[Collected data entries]
/-- All that follow-ups can change. -/
theorem followUps_eq (s : State) (fs : List FollowUp) :
    ∃ pool qs xs faults q n, s.followUps fs =
      { s with
        pool := pool, dispatcher := { s.dispatcher with queues := qs }, internals := xs, faults := faults
        transmitter := { s.transmitter with queue := q }, choices := n } := by
  refine followUps_keeps
    (fun t => ∃ pool qs xs faults q n, t =
      { s with
        pool := pool, dispatcher := { s.dispatcher with queues := qs }, internals := xs, faults := faults
        transmitter := { s.transmitter with queue := q }, choices := n }) ?_ ?_ fs s ⟨_, _, _, _, _, _, rfl⟩
  · rintro _ n ⟨pool, qs, xs, faults, q, _, rfl⟩
    exact ⟨pool, qs, xs, faults, q, n, rfl⟩
  · rintro f _ ⟨pool, qs, xs, faults, q, n, rfl⟩
    obtain ⟨pool', qs', xs', faults', q', h⟩ := followUp_eq f
      { s with
        pool := pool, dispatcher := { s.dispatcher with queues := qs }, internals := xs, faults := faults
        transmitter := { s.transmitter with queue := q }, choices := n }
    exact ⟨pool', qs', xs', faults', q', n, h⟩

@[simp] theorem followUps_nil (s : State) : s.followUps [] = s := by
  simp [State.followUps, State.settle, inFreeOrder]

@[simp] theorem followUps_raise (s : State) (i : Fin 4) (w0 w1 : Word) :
    s.followUps [.raise i w0 w1] = s.raise i w0 w1 := by
  simp [State.followUps, State.settle, inFreeOrder, followUp]

/-- One re-arm occasion (R24). -/
theorem followUps_rearm (s : State) (n : Line) :
    s.followUps [.rearm n] =
      if s.lineActive n = true ∧ s.outstanding (lineSource n) = 0 then (s.resolve (s.lineArrival n)).1 else s := by
  by_cases h : s.lineActive n = true ∧ s.outstanding (lineSource n) = 0
  · simp [State.followUps, State.settle, h, inFreeOrder, followUp]
  · have h' : (s.lineActive n && s.outstanding (lineSource n) == 0) = false := by simpa using h
    simp [State.followUps, State.settle, h', inFreeOrder, h]

/-! ## The counter of free values is read by no arrival -/

/-- A state with another value of the counter. -/
def State.withChoices (s : State) (n : Nat) : State := { s with choices := n }

theorem raise_withChoices (s : State) (n : Nat) (i : Fin 4) (w0 w1 : Word) :
    (s.withChoices n).raise i w0 w1 = (s.raise i w0 w1).withChoices n := by
  have h : ∀ src, (s.withChoices n).entry src = s.entry src ∧ (s.withChoices n).underPurge src = s.underPurge src ∧
      (s.withChoices n).newestPending src = s.newestPending src ∧
      (s.withChoices n).outstanding src = s.outstanding src := fun _ => ⟨rfl, rfl, rfl, rfl⟩
  have h1 : (s.withChoices n).clearing = s.clearing := rfl
  have h2 : (s.withChoices n).freeSlot = s.freeSlot := rfl
  unfold State.raise
  simp only [h, h1, h2]
  repeat' split
  all_goals rfl

theorem resolve_withChoices (s : State) (n : Nat) (a : Arrival) :
    (s.withChoices n).resolve a = ((s.resolve a).1.withChoices n, (s.resolve a).2) := by
  have h : ∀ src, (s.withChoices n).entry src = s.entry src ∧ (s.withChoices n).underPurge src = s.underPurge src ∧
      (s.withChoices n).newestPending src = s.newestPending src ∧ (s.withChoices n).hasRoom src = s.hasRoom src :=
    fun _ => ⟨rfl, rfl, rfl, rfl⟩
  have h1 : (s.withChoices n).clearing = s.clearing := rfl
  have h2 : (s.withChoices n).freeSlot = s.freeSlot := rfl
  have h3 : (s.withChoices n).link = s.link := rfl
  have h4 : ∀ src, (s.withChoices n).countOverflow src = (s.countOverflow src).withChoices n := fun src => by
    exact raise_withChoices
      (State.setFault
        { s with
          pool :=
            { s.pool with
              overflow := s.pool.overflow.set src.val (satByte s.pool.overflow[src]) src.isLt } } .overflow) n
      overflowSource (BitVec.ofNat 16 src.val) ((satByte s.pool.overflow[src]).setWidth 16)
  unfold State.resolve State.allocateOrOverflow State.place
  simp only [h, h1, h2, h3, h4]
  repeat' split
  all_goals rfl

theorem followUp_withChoices (s : State) (n : Nat) (f : FollowUp) :
    followUp f (s.withChoices n) = (followUp f s).withChoices n := by
  cases f with
  | rearm m =>
    have h : (s.withChoices n).lineActive m = s.lineActive m ∧
        (s.withChoices n).outstanding (lineSource m) = s.outstanding (lineSource m) ∧
        (s.withChoices n).lineArrival m = s.lineArrival m := ⟨rfl, rfl, rfl⟩
    simp only [followUp, resolve_withChoices, h]
    split <;> rfl
  | raise i w0 w1 => exact raise_withChoices s n i w0 w1
  | arrival a => simp only [followUp, resolve_withChoices]

theorem foldl_followUp_withChoices (fs : List FollowUp) (s : State) (n : Nat) :
    fs.foldl (fun t f => followUp f t) (s.withChoices n) = (fs.foldl (fun t f => followUp f t) s).withChoices n := by
  induction fs generalizing s with
  | nil => rfl
  | cons f fs ih => simp only [List.foldl_cons, followUp_withChoices, ih]

theorem getElem_cons_eraseIdx_perm {α : Type} {l : List α} {k : Nat} (lt : k < l.length) :
    (l[k] :: l.eraseIdx k).Perm l := by
  rw [List.eraseIdx_eq_take_drop_succ]
  refine List.perm_middle.symm.trans ?_
  rw [← List.drop_eq_getElem_cons lt, List.take_append_drop]

/-- `run` on the elements one after another, whatever the counter of free values stands at before each. -/
def RunInOrder {α : Type} (run : α → State → State) : List α → State → State → Prop
  | [], s, t => t = s
  | x :: rest, s, t => ∃ n, RunInOrder run rest (run x { s with choices := n }) t

/-- A free order is some order of the elements, each run once (log 6). -/
theorem inFreeOrder_order {α : Type} (run : α → State → State) (fuel : Nat) (xs : List α) (s : State)
    (enough : xs.length ≤ fuel) :
    ∃ order : List α, order.Perm xs ∧ RunInOrder run order s (inFreeOrder run fuel xs s) := by
  induction fuel generalizing xs s with
  | zero =>
    obtain rfl : xs = [] := List.length_eq_zero_iff.mp (Nat.le_zero.mp enough)
    exact ⟨[], .rfl, rfl⟩
  | succ fuel ih =>
    match xs with
    | [] => exact ⟨[], .rfl, rfl⟩
    | [x] => exact ⟨[x], .rfl, s.choices, rfl⟩
    | x :: y :: rest =>
      obtain ⟨all, hall⟩ : ∃ all, x :: y :: rest = all := ⟨_, rfl⟩
      rw [hall] at enough ⊢
      have lt : Config.freeChoice s.choices % all.length < all.length := Nat.mod_lt _ (by simp [← hall])
      obtain ⟨order, perm, h⟩ := ih (all.eraseIdx (Config.freeChoice s.choices % all.length))
        (run (all[Config.freeChoice s.choices % all.length]) { s with choices := s.choices + 1 })
        (by rw [List.length_eraseIdx_of_lt lt]; omega)
      refine ⟨all[Config.freeChoice s.choices % all.length] :: order,
        (perm.cons _).trans (getElem_cons_eraseIdx_perm lt), s.choices + 1, ?_⟩
      have e : inFreeOrder run (fuel + 1) all s = inFreeOrder run fuel
          (all.eraseIdx (Config.freeChoice s.choices % all.length))
          (run (all.getD (Config.freeChoice s.choices % all.length) x) { s with choices := s.choices + 1 }) := by
        subst hall; rfl
      rw [e, List.getD, List.getElem?_eq_getElem lt, Option.getD_some]
      exact h

theorem settle_order {α : Type} (s : State) (run : α → State → State) (xs : List α) :
    ∃ order : List α, order.Perm xs ∧ RunInOrder run order s (s.settle run xs) :=
  inFreeOrder_order run _ _ s (Nat.le_refl _)

/-- What comes before a follow-up at the counter is not seen by it, so one value of the counter at the start will do. -/
theorem foldl_followUp_of_runInOrder {order : List FollowUp} {s t : State} (h : RunInOrder followUp order s t) :
    ∃ n, t = order.foldl (fun t f => followUp f t) (s.withChoices n) := by
  induction order generalizing s with
  | nil => exact ⟨s.choices, h⟩
  | cons f rest ih =>
    obtain ⟨m, h⟩ := h
    obtain ⟨n, h⟩ := ih h
    refine ⟨n, ?_⟩
    rw [h, List.foldl_cons, ← followUp_withChoices]
    rfl

/-- Follow-ups are taken in some order, those that pass without an arrival left out. -/
theorem followUps_order (s : State) (fs : List FollowUp) :
    ∃ order : List FollowUp, order.Perm
        (fs.filter fun
          | .rearm n => s.lineActive n && s.outstanding (lineSource n) == 0
          | _ => true) ∧
      ∃ n, s.followUps fs = order.foldl (fun t f => followUp f t) { s with choices := n } := by
  obtain ⟨order, perm, h⟩ := settle_order s followUp
    (fs.filter fun
      | .rearm n => s.lineActive n && s.outstanding (lineSource n) == 0
      | _ => true)
  exact ⟨order, perm, foldl_followUp_of_runInOrder h⟩

/-! ## Line Inputs -/

@[simp] theorem filterLength_setLine (s : State) (n m : Line) (l : LineInput) :
    (s.setLine n l).filterLength m = s.filterLength m := rfl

Task: Search the records for the string "Word" and return every line in which it occurs.

Exercise response:
@[simp] theorem followUps_raise (s : State) (i : Fin 4) (w0 w1 : Word) :
theorem raise_withChoices (s : State) (n : Nat) (i : Fin 4) (w0 w1 : Word) :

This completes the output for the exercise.